To address the shifting ground, the Healthcare Financial Management Association (HFMA) in January, published its Medical Debt Task Force’s report, “Best Practices for Resolution of Medical Accounts” which sets forth proposed standards for medical debt collections. The report represents the work of a task force comprised of representatives from HFMA, providers, debt collectors, credit agencies, credit bureaus and patient advocates. While the proposed practices are not mandatory, they will help facilities remain compliant in many cases.

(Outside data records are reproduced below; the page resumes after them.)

-- ==== Sys2Proof/Machine/Display.lean ====
section
/-! DEFINITION. The framebuffer instructions (44_display.md). -/

namespace Sys2Proof.Machine

/-- 00E0 CLS (R183): VF is not written. -/
def execCls (s : State) : Result := .next (s.setFb FrameBuffer.clear)

/-- The frame buffer and the collision flag of the draw Dxyn makes at (V[x], V[y]) with the `n` bytes at I (R184). -/
def State.drawn (s : State) (x y : Reg) (n : Nat) : FrameBuffer × Bool :=
  FrameBuffer.drawRows (s.getV x).toNat (s.getV y).toNat (s.readBytes 1 s.i.toNat n) s.fb false

/-- Dxyn DRW Vx, Vy, n (R184): VF is written after the draw. -/
def execDrw (x y : Reg) (n : Nibble) (s : State) : Result :=
  if s.rangeOut n.toNat then .next (s.raise .memRange (.drw x y n))
  else .next ((s.setFb (s.drawn x y n.toNat).1).setV VF (flagByte (s.drawn x y n.toNat).2))

end Sys2Proof.Machine
end

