-- ==== Sys2Proof/Machine/Step.lean ====
section
/-! DEFINITION. One tick of the machine (40_cycle_and_decode.md R100), and where a word is placed for the next fetch. -/

namespace Sys2Proof.Machine

/-- One tick, with the environment's next input. A frozen machine takes none (log 2). -/
def step (s : State) : Host.Outcome State Fault Refusal :=
  if s.faulted then .next s.frozenTick else cycle s.nextInput.keys s.nextInput.rand s.takeInput

/-- The state with the word `w` (its low `nbits` bits given, the others 0) where `step` fetches its next instruction. -/
def State.withFetchWord (s : State) (nbits w : Nat) : State :=
  s.ready.placeWord (BitVec.ofNat 16 (w % 2 ^ nbits))

end Sys2Proof.Machine
end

Finally, the Consumer Financial Protection Bureau (CFPB) has put hospitals on notice that the agency has identified medical debt as a major area of concern. While the CFPB cannot directly regulate hospital debt collection practices, it has authority to prohibit “unfair, deceptive, or abuse acts or practices” in connection with a “consumer financial product or service.” The American Hospital Association has published a legal advisory on this matter, and believes that the key factor for determining whether hospital activity falls under CFPB authority is whether the hospital imposes a finance charge on patients to whom it extends credit. The CFPB has clarified that a hospital is not providing a “consumer financial product or service” when the hospital is engaged in collecting on past-due bills for services rendered or selling delinquent debt from medical bills to a debt buyer. However, if a patient’s debt is from an extension of credit, for instance a payment plan with the imposition of a finance charge, such as an interest rate, there may be a “consumer financial product or service” being provided. Based on the legislative history, the CFPB is unlikely to subject hospitals to their authority for charging a late fee on delinquent payments.

The CFPB also has recently released a study that found consumers’ credit scores may be overly penalized for medical debt that goes into collections and shows up on their credit report. The study is just part of the CFPB’s medical debt collection focus. The CFPB issued a notice of proposed rule-making on November 12, 2013, indicating that it is actively looking at practices related to debt collection, including medical debt collection. Consequently, it is likely that medical debt collection will face additional regulatory oversight from the CFPB.

Given the changing financial landscape for medical debts of the uninsured, hospitals should carefully review their approach to charity care and medical debt collection and monitor federal and state bodies for continuing changes in the area.